Ya most likely for me. Missed the last one.


----------



## Divineskulls (Jan 25, 2012)

Definately going.  Haven't been able to go to the last few in the NE, but this is right up my alley.


----------



## Kian (Jan 25, 2012)

Nice to see you finally announcing this.  

I'll be there, of course.


----------



## cityzach (Jan 25, 2012)

I just registered, see you all there!!

EDIT: I just registered and payed with paypal but my name isn't on the competitors list?? help??


----------



## fastcubesolver (Jan 25, 2012)

It takes a while for your name to appear on the list after you've registered.


----------



## Divineskulls (Jan 25, 2012)

Yeah, when I registered, it did the same thing.


----------



## cityzach (Jan 25, 2012)

Divineskulls said:


> Yeah, when I registered, it did the same thing.

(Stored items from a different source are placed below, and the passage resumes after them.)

-- ==== Sys2Proof/Machine/Douse.lean ====
section
/-! DEFINITION. The douse (R404 to R411, R421, R422). What comes before the record is sealed happens within the command of
the warning (log entry 43); DOUSE_SEAL ends it. -/

namespace Sys2Proof.Machine

/-! ### What the record holds (R410, R421) -/

/-- Slices bound to a resumable tenant. -/
def State.resumableSlices (s : State) : List Nat :=
  s.regs.filterMap fun e => match Reg.SLICE_BIND.match? e.1 with
    | some ([n], _) => if s.resumableSlice n then some n else none
    | _ => none

def State.grantedQ (s : State) (n : Nat) : Nat := s.fld .SLICE_GRANT_Q [n] .SLICE_GRANT_Q_COUNT
def State.grantedV (s : State) (n : Nat) : Nat := s.fld .SLICE_GRANT_V [n] .SLICE_GRANT_V_COUNT

/-- Message vector v is granted to slice n (R294). -/
def State.hasVector (s : State) (n v : Nat) : Bool :=
  let b := s.fld .SLICE_GRANT_V [n] .SLICE_GRANT_V_BASE
  decide (b ≤ v) && decide (v < b + s.grantedV n)

/-- A cleat held by a resumable tenant. -/
def State.tenantCleat (s : State) (w : Word) : Bool :=
  bits w .CLEAT_STATE_STATE != 0 && !flag w .CLEAT_STATE_FETAS && s.resumableVmid (bits w .CLEAT_STATE_OWNER / 2 ^ 16)

/-- A register whose value goes into the record; rs: the slices of resumable tenants. -/
def State.dousedReg (s : State) (rs : List Nat) (a : Nat) (w : Word) : Bool :=
  let queue := [Reg.Q_SQ_BASE, .Q_CQ_BASE, .Q_CFG, .Q_SQ, .Q_CQ].any fun r => match r.match? a with
    | some ([n, q], _) => rs.contains n && decide (q < s.grantedQ n)
    | _ => false
  let box := match Reg.MBX_STAT.match? a with
    | some ([n], _) => rs.contains n
    | _ => false
  let word0 := match Reg.OUT_MSG.match? a with
    | some ([n, w], _) => rs.contains n && w == 0
    | _ => false
  let gen := match Reg.SLICE_GEN.match? a with
    | some ([n], _) => rs.contains n
    | _ => false
  let vector := [Reg.SRC_CFG, .SRC_STAT].any fun r => match r.match? a with
    | some ([x], _) => decide (1024 ≤ x) && rs.any fun n => s.hasVector n (x - 1024)
    | _ => false
  let cleat := (Reg.CLEAT_STATE.match? a).isSome && s.tenantCleat w
  queue || box || word0 || gen || vector || cleat

def State.douseRegs (s : State) (rs : List Nat) : SMap Word :=
  let listed := s.regs.filter fun e => s.dousedReg rs e.1 e.2
  rs.foldl (fun m n => (List.range (s.grantedQ n)).foldl (fun (m : SMap Word) q =>
    SMap.insert (Reg.Q_CFG.at [n, q]) (s.reg .Q_CFG [n, q]) m) m) listed

/-- The entry of a running logical core that is saved: it goes on when it resumes, whether it was halted or had failed a
check. -/
def State.dousedCore (s : State) (p : Nat) : Saved :=
  let k := (s.core (Fin.ofNat 64 p)).saved
  { core := { k with run := if k.run == .stopped .machineCheck then .running else k.run }, stop := s.time, doused := true }

/-- The core entries, in ascending logical number; a furled core is saved by reference. -/
def State.douseCores (s : State) : List (Nat × Option Saved) :=
  let takes (v : Nat) : Bool := s.fe.plan.hostPersistent || s.resumableVmid v
  (List.range 64).filterMap fun l =>
    match s.placeOf l with
    | some p => if takes ((s.core (Fin.ofNat 64 p)).fld .VMID .VMID_VMID) then some (l, some (s.dousedCore p)) else none
    | none =>
      match s.fe.furled.get none l with
      | some v => if takes (v.core.fld .VMID .VMID_VMID) then some (l, none) else none
      | none => none

/-- The record but for its stop time and its count of sectors, written when the cores stand. -/
def State.douseRecord (s : State) (mode tick source sectors : Nat) : Douse :=
  let rs := s.resumableSlices
  let regs := s.douseRegs rs
  let cores := s.douseCores
  let cleats := (regs.filter fun e => (Reg.CLEAT_STATE.match? e.1).isSome).length
  let queues := (rs.map s.grantedQ).sum
  let vectors := (rs.map s.grantedV).sum
  { epoch := s.fe.epoch, gen := s.fe.plan.gen, tick := tick, time := s.time, mode := mode, source := source, sectors := sectors
    seq := (match s.fe.douse with | some d => d.bankSeq | none => 0) + 1
    bankSeq := (match s.fe.douse with | some d => d.bankSeq | none => 0) + 1
    cores := cores, regs := regs
    payload := 256 + 2048 * cores.length + 16 * rs.length + 32 * queues + 8 * cleats + 8 * vectors }

/-! ### The douse -/

/-- A running core stops at an instruction boundary, its buffers drained into the caches (R229, R407); one that has failed a
check is recorded for quarantine (R417). -/
def State.stopOne (s : State) (p : Nat) : State :=
  let c := Fin.ofNat 64 p
  let failed := (s.core c).run == .stopped .machineCheck
  let s := ((s.stopCore c true).getD s).leaveDist p
  if failed then s.noteQuarantine p else s

/-- A failed check that Fetas has not acted on yet: what failed is recorded for quarantine (R417). -/
def State.noteReport (s : State) : Report → State
  | .machineCheck p => s.noteQuarantine p
  | .pairCheck p => match s.fe.partner.get none p with
    | some b => (s.noteQuarantine p).noteQuarantine b
    | none => s.noteQuarantine p
  | .doubleFault _ | .unitCheck _ => s

/-- Every core stops. -/
def State.stopAll (s : State) : State :=
  let s := (List.range 64).foldl (fun s c => s.updCore (Fin.ofNat 64 c) fun k => { k with hold := none, resv := none }) s
  let s := (s.net.map fun m => m.sec).foldl (fun s n => s.progress n) s
  let s := s.running.foldl (fun s e => s.stopOne e.2) s
  s.reports.foldl State.noteReport s

/-- MRAM sectors that count in a home (R257). -/
def State.countedIn (s : State) (h : Nat) : List Nat := (s.home h).pdq.flatMap fun e => e.2

/-- The homes write their counted MRAM sectors, and the durability probe is answered. -/
def State.writeCounted (s : State) : State :=
  let s := (List.range 8).foldl (fun s h => (s.countedIn h).foldl (fun s n => s.reclaimSec n) s) s
  s.mramAll

/-- The requests that outlive a douse: those of slices of resumable tenants (R357). -/
def State.douseRequests (s : State) : State :=
  let s := s.settleAccepted
  let mine (b : Nat) : Bool := decide (8 ≤ b) && s.resumableSlice (b - 8)
  let f : Fsi := s.fsi
  let ready := f.ready.filter fun r => mine r.1
  let queues := f.queues.filter fun e => mine e.1
  let ops := f.ops.filter fun o => mine o.req.box
  let g : Fsi := { f with ready := ready, queues := queues, ops := ops }
  { s with fsi := g }

/-- What Fetas holds but in its partition goes. -/
def State.dropVolatile (s : State) : State :=
  let fe := { s.fe with place := [], partner := [], staged := [], split := [], selfTest := none, throttled := [], reefWait := [],
                        boot := .idle, down := false, passage := none }
  { s with fe := fe, reports := [], net := [] }

/-- A douse, from the warning to the time its payload is durable. -/
def State.douse (s : State) (source : Nat) : State :=
  let mode := s.fld .MAST_MODE [] .MAST_MODE_MODE
  let tick := s.tick
  let s := s.fetasDown.sliceDouse.stopAll
  let sectors := ((List.range 8).map fun h => (s.countedIn h).length).sum
  let s := s.writeCounted
  let rec' := s.douseRecord mode tick source sectors
  let s := s.domainsOff [93, 94, 95, 96, 98, 99, 100, 101, 102, 104, 105, 106]
  let s := s.douseRequests.dropVolatile
  let s := s.domainsOff ((List.range 88).map fun i => 3 + i)
  { s with fe := { s.fe with sealing := some rec' }
           crow := { s.crow with dousing := true, source := source, m0req := none, todo := [], after := .nothing } }

/-! ### The start from ROM (R395, R495) -/

/-- The Crow's nest starts Fetas from ROM, after the supply sequence when the complex is in M0. -/
def State.startBoot (s : State) : State :=
  let s := { s with crow := { s.crow with waitGood := false } }
  if s.mode ≠ .m0 then s.coldBoot
  else
    let s := s.pwrStart s.bootMode .boot
    if s.crow.todo.isEmpty then { s with crow := { s.crow with after := .nothing } }.coldBoot else s
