-- ==== Sys2Proof/Certificates/Slice0/Obligations.lean ====
section
/-! DEFINITION. The statements for the provers. -/

open Sys2Proof Sys2Proof.Machine

/-- R50: every register-register instruction that begins writes Gd with the value of its row and goes on; nothing else
changes.

R51, R52: the immediate instructions and the multiplications.

Completion of ADD, SUB, AND, OR, XOR, SLL, SRL, SRA, SLT, SLTU, SEQ, SNE, MIN, MAX, MINU, MAXU, ADDW, SLLW, SRLW,
SRAW, CLZ, CTZ, POPC, SEL, ADDI, ANDI, ORI, XORI, SLTI, SLTIU, LUI, AUIPC, SLLI, SRLI, SRAI, ADDIW, MUL, MULH, MULHU
and MULW. -/
def Obligations.IntegerResults : Prop :=
  (∀ (s u : State) (c : CoreId) (rd ra rb rx : RegNo),
     ∀ p ∈ rrRows c rd ra rb rx ((u.core c).readG ra) ((u.core c).readG rb) ((u.core c).readG rx),
       s.begins c { g := rd :: p.2.1, units := p.2.2.1 } = some u →
       Completes p.1 s fun t => GoesOn u t c ((u.core c).writeG rd p.2.2.2) (u.core c).pc) ∧
  (∀ (s u : State) (c : CoreId) (rd ra rb : RegNo) (imm : BitVec 16) (sh : BitVec 6),
     ∀ p ∈ riRows c rd ra rb imm sh (u.core c).pc ((u.core c).readG ra) ((u.core c).readG rb),
       s.begins c { g := rd :: p.2.1, units := p.2.2.1 } = some u →
       Completes p.1 s fun t => GoesOn u t c ((u.core c).writeG rd p.2.2.2) (u.core c).pc)

/-- R52, R53, R84: a division that begins is put into the divider with the result the rules give and retires; its
destination is written when it completes.

R84, R88: the long operation in flight completes: its destination gets its result, FPFLAGS its flags, and the
divider is free; nothing else changes. (Without an armed residue mismatch, and without an integer division by zero
whose fault FPCTL.IDZE enables.)

R85, R100: with no operation in flight and no fault owed, and in a core that has stopped, LONG_OP_COMPLETE changes nothing.

Completion of DIV, DIVU, REM, REMU, DIVW, DIVUW and LONG_OP_COMPLETE. -/
def Obligations.LongOperations : Prop :=
  (∀ (s u : State) (c : CoreId) (rd ra rb : RegNo),
     s.begins c { g := [rd, ra, rb], all := true } = some u →
     ∀ p ∈ divRows c rd ra rb (u.core c).pc ((u.core c).readG ra) ((u.core c).readG rb),
       Completes p.1 s fun t => GoesOn u t c { u.core c with long := some p.2 } (u.core c).pc) ∧
  (∀ (s : State) (c : CoreId) (o : LongOp), (s.core c).long = some o → (∀ r, (s.core c).run ≠ .stopped r) → (s.core c).owed = none →
     (s.core c).fld .RES_CTL .RES_CTL_INJ ≠ 3 →
     ¬ (o.fp = false ∧ o.flags.getLsbD 5 = true ∧ flag ((s.core c).reg .FPCTL) .FPCTL_IDZE = true) →
     exec (.longOpComplete c) s = .next (s.setCore c (
       let k := { s.core c with long := none }
       let w := if o.fp then k.writeF o.rd o.result else k.writeG o.rd o.result
       w.setReg .FPFLAGS [] (w.reg .FPFLAGS ||| o.flags.setWidth 64)))) ∧
  (∀ (s : State) (c : CoreId),
     ((∃ r, (s.core c).run = .stopped r) ∨ ((s.core c).long = none ∧ (s.core c).owed = none) → exec (.longOpComplete c) s = .next s))

/-- R42, R43: G0 reads as zero and a write of it changes nothing; a write of another G register reads back at the same
level and leaves the other G registers alone; G30 is the stack pointer of the level, and the copies of the other levels stay.

R105, R129: fetching an instruction, whatever its outcome, leaves every general and floating-point register, the PC and the
stack pointer of H of every core alone. (What State.begins does before an instruction's effect.) -/
def Obligations.RegisterFile : Prop :=
  (∀ (k : Core) (v : Word),
     k.readG 0 = 0 ∧ k.writeG 0 v = k ∧
     (∀ r : RegNo, r ≠ 0 → (k.writeG r v).readG r = v) ∧
     (∀ r q : RegNo, q ≠ r → (k.writeG r v).readG q = k.readG q) ∧
     (∀ l, l ≠ k.level → (k.writeG 30 v).sp l = k.sp l) ∧
     (k.writeG 30 v).sp k.level = v) ∧
  (∀ (s : State) (c d : CoreId), let k := (s.fetch c).2.core d
     (∀ n, k.readG n = (s.core d).readG n) ∧ (∀ n, k.readF n = (s.core d).readF n) ∧ k.pc = (s.core d).pc ∧ k.spH = (s.core d).spH)

/-- R55, R97: an instruction with a rounding mode that is not reserved, and that signals no enabled exception, sets the
flags of what it signals and writes its rounded result.

R55, R57, R97: minimum, maximum, sign injection, comparison, class and fused multiply-add, which rounds in the dynamic
mode.

R55, R44: the moves between G and F registers copy bits; FMV.S.X boxes.

Completion of FADD_S, FADD_D, FSUB_S, FSUB_D, FMUL_S, FMUL_D, FMIN_S, FMIN_D, FMAX_S, FMAX_D, FSGNJ_S, FSGNJ_D,
FSGNJN_S, FSGNJN_D, FSGNJX_S, FSGNJX_D, FEQ_S, FEQ_D, FLT_S, FLT_D, FLE_S, FLE_D, FCLASS_S, FCLASS_D, FCVT_S_D,
FCVT_D_S, FCVT_L_S, FCVT_L_D, FCVT_W_S, FCVT_W_D, FCVT_S_L, FCVT_D_L, FCVT_S_W, FCVT_D_W, FMV_X_S, FMV_X_D, FMV_S_X,
FMV_D_X, FMADD_S, FMADD_D, FMSUB_S, FMSUB_D, FNMADD_S, FNMADD_D, FNMSUB_S and FNMSUB_D. -/
def Obligations.FloatResults : Prop :=
  (∀ (s u : State) (c : CoreId) (fd fa fb : RegNo) (rm : BitVec 5) (r : RMode), (u.core c).rmode rm = some r →
     ∀ p ∈ fpRounded c fd fa fb rm r (u.core c), s.begins c p.needs = some u → p.v.2 &&& (u.core c).fpEnables = 0 →
       Completes p.i s fun t => GoesOn u t c ((u.core c).deliver p) (u.core c).pc) ∧
  (∀ (s u : State) (c : CoreId) (fd fa fb fx : RegNo),
     ∀ p ∈ fpPlain c fd fa fb fx (u.core c), s.begins c p.needs = some u → p.v.2 &&& (u.core c).fpEnables = 0 →
       Completes p.i s fun t => GoesOn u t c ((u.core c).deliver p) (u.core c).pc) ∧
  (∀ (s u : State) (c : CoreId) (d a : RegNo),
     (s.begins c { f := [a], g := [d] } = some u →
       (Completes (.fmvXS c d a) s fun t =>
         GoesOn u t c ((u.core c).writeG d ((((u.core c).readF a).setWidth 32).signExtend 64)) (u.core c).pc) ∧
       (Completes (.fmvXD c d a) s fun t => GoesOn u t c ((u.core c).writeG d ((u.core c).readF a)) (u.core c).pc)) ∧
     (s.begins c { g := [a], f := [d] } = some u →
       (Completes (.fmvSX c d a) s fun t => GoesOn u t c
         ((u.core c).writeF d (0xFFFFFFFF#32 ++ ((u.core c).readG a).setWidth 32)) (u.core c).pc) ∧
       (Completes (.fmvDX c d a) s fun t => GoesOn u t c ((u.core c).writeF d ((u.core c).readG a)) (u.core c).pc)))

/-- R54, R96: FDIV and FSQRT with no exception enabled that they can signal are put into the divider; ordered ones that
signal none that is enabled deliver at once.

Completion of FDIV_S, FDIV_D, FSQRT_S and FSQRT_D. -/
def Obligations.FloatLongResults : Prop :=
  ∀ (s u : State) (c : CoreId) (fd fa fb : RegNo) (rm : BitVec 5) (r : RMode), (u.core c).rmode rm = some r →
    ∀ q ∈ fpLongRows c fd fa fb rm r (u.core c), s.begins c q.2.needs = some u →
      ((u.core c).fpEnables &&& q.2.can = 0 → Completes q.2.i s fun t =>
        GoesOn u t c { u.core c with long := some (floatLong q.1 fd q.2 (u.core c).pc) } (u.core c).pc) ∧
      ((u.core c).fpEnables &&& q.2.can ≠ 0 → q.2.v.2 &&& (u.core c).fpEnables = 0 → Completes q.2.i s fun t =>
        GoesOn u t c ((u.core c).deliver q.2) (u.core c).pc)

/-- R97: an instruction that signals an enabled exception writes no destination and no FPFLAGS bit; it takes cause 0x0F at its
own address, which writes FPCAUSE with every exception signalled.

R130, R140: at a boundary with an acceptable interrupt it does not begin: the interrupt is taken, and finds the state before the
instruction. -/
def Obligations.FloatTrap : Prop :=
  ∀ (s u : State) (c : CoreId) (fd fa fb fx : RegNo) (rm : BitVec 5) (r : RMode), (u.core c).rmode rm = some r →
    ∀ p ∈ fpRounded c fd fa fb rm r (u.core c) ++ (fpLongRows c fd fa fb rm r (u.core c)).map (·.2) ++ fpPlain c fd fa fb fx (u.core c),
      (s.begins c p.needs = some u → p.v.2 &&& (u.core c).fpEnables &&& p.can ≠ 0 → (u.core c).irqReady = false →
        ∃ v, OnCore c u v ∧ exec p.i s = .next (v.raise c { cause := 0x0F, fpcause := p.v.2.setWidth 64 } (s.core c).pc)) ∧
      ((s.core c).ready = true → s.traceStalled c = false → (s.core c).mcheck = false → (s.core c).owed = none →
        (s.core c).irqReady = true → (s.core c).long = none → exec p.i s = .next (s.interrupt c))

/-- R59: a branch goes to PC + sext(DISP15) × 4 when its condition holds and on otherwise; H never changes the outcome, and no
register changes.

R59, R60: J goes to PC + sext(DISP26) × 4; JAL also writes G26 with PC + 4 and pushes it on the return stack; JALR goes to
its target, computed before Gd is written, and pops and pushes as R60 says.

R108, R110, R111: after a wrong guess the fetches and the return-stack actions of the wrong path stay; they change no register of
any core (what they are is a free value, log entry 87).

Completion of BEQ, BNE, BLT, BGE, BLTU, BGEU, J, JAL and JALR. -/
def Obligations.ControlTransfers : Prop :=
  (∀ (s u : State) (c : CoreId) (ra rb : RegNo) (h : Bool) (d : BitVec 15), s.begins c { g := [ra, rb] } = some u →
     ∀ p ∈ branchRows c ra rb h d ((u.core c).readG ra) ((u.core c).readG rb),
       ∃ v, (∀ e, Core.KeepsRegs (u.core e) (v.core e)) ∧ (((u.core c).guess h d = true ↔ p.2) → v = u) ∧
         (p.2 → Completes p.1 s fun t => Ends v t c (v.core c) ((u.core c).pc + (d.signExtend 64 <<< 2))) ∧
         (¬ p.2 → Completes p.1 s fun t => GoesOn v t c (v.core c) (u.core c).pc)) ∧
  (∀ (s u : State) (c : CoreId) (rd ra : RegNo) (imm : BitVec 16) (d : BitVec 26),
     let k := u.core c
     let link := k.pc + 4
     let target := k.pc + (d.signExtend 64 <<< 2)
     let target' := (k.readG ra + imm.signExtend 64) &&& ~~~3#64
     let pops := (rd = 0 ∧ ra = 26 ∧ imm = 0) ∨ (rd = 26 ∧ ra = 26)
     let rest := if pops then k.rstack.tail else k.rstack
     let k' := (k.withStack (if rd = 26 then (link :: rest).take 8 else rest)).writeG rd link
     (s.begins c {} = some u → Completes (.j c d) s fun t => Ends u t c k target) ∧
     (s.begins c { g := [26] } = some u → Completes (.jal c d) s fun t =>
       Ends u t c ((k.withStack ((link :: k.rstack).take 8)).writeG 26 link) target) ∧
     (s.begins c { g := [rd, ra], units := [0] } = some u →
       (¬ pops ∨ flag (k.reg .PRED_CTL) .PRED_CTL_BARRED = true ∨ k.rstack.head?.getD target' = target' →
         Completes (.jalr c rd ra imm) s fun t => Ends u t c k' target') ∧
       (∃ v, Core.KeepsRegs k' (v.core c) ∧ (∀ e, e ≠ c → Core.KeepsRegs (u.core e) (v.core e)) ∧
         Completes (.jalr c rd ra imm) s fun t => Ends v t c (v.core c) target')))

strange. hopefully it will appear soon.


----------



## brandbest1 (Jan 25, 2012)

Why are there two rounds of Magic? It just seems very out of place.


----------



## That70sShowDude (Jan 25, 2012)

I'll probably go to this. I had to leave the last one super early and I only competed in a couple things.

Hopefully I don't lock my keys in my car this time.


----------



## Kian (Jan 25, 2012)

cityzach said:


> I just registered, see you all there!!
> 
> EDIT: I just registered and payed with paypal but my name isn't on the competitors list?? help??


 
It has to be manually approved. The list doesn't update automatically.


----------



## cityzach (Jan 25, 2012)

Kian said:


> It has to be manually approved. The list doesn't update automatically.



oh ok, thanks!


----------



## Vinny (Jan 25, 2012)

So this year, there are big cubes, but no megaminx... That's awesome. I only did 3x3 last time because it was my first competition, but this time I can do more events.


----------



## Ernie Pulchny (Jan 25, 2012)

I'm definitely going to this one no matter what!!! I just love going to NJ comps!!!


----------



## Czery (Jan 25, 2012)

Ugh. I dislike the requirement of pre-payment. Don't have a Paypal, too young to get one. Guess I'll have to pay door price.


----------



## Bob (Jan 25, 2012)

Kian said:


> It has to be manually approved. The list doesn't update automatically.


 
Usually competitors are automatically added once they send payment, though. This doesn't seem to be happening. I have received several payments, but the spreadsheet still lists payment as $0 for those competitors. I am looking into the issue.


----------



## Bob (Jan 25, 2012)

Czery said:


> Ugh. I dislike the requirement of pre-payment. Don't have a Paypal, too young to get one. Guess I'll have to pay door price.


 
It saves an enormous amount of time for the Registration/Check-in process. If I had my way, there wouldn't even be a door price.


----------



## timspurfan (Jan 26, 2012)

That70sShowDude said:


> I'll probably go to this. I had to leave the last one super early and I only competed in a couple things.
> 
> Hopefully I don't lock my keys in my car this time.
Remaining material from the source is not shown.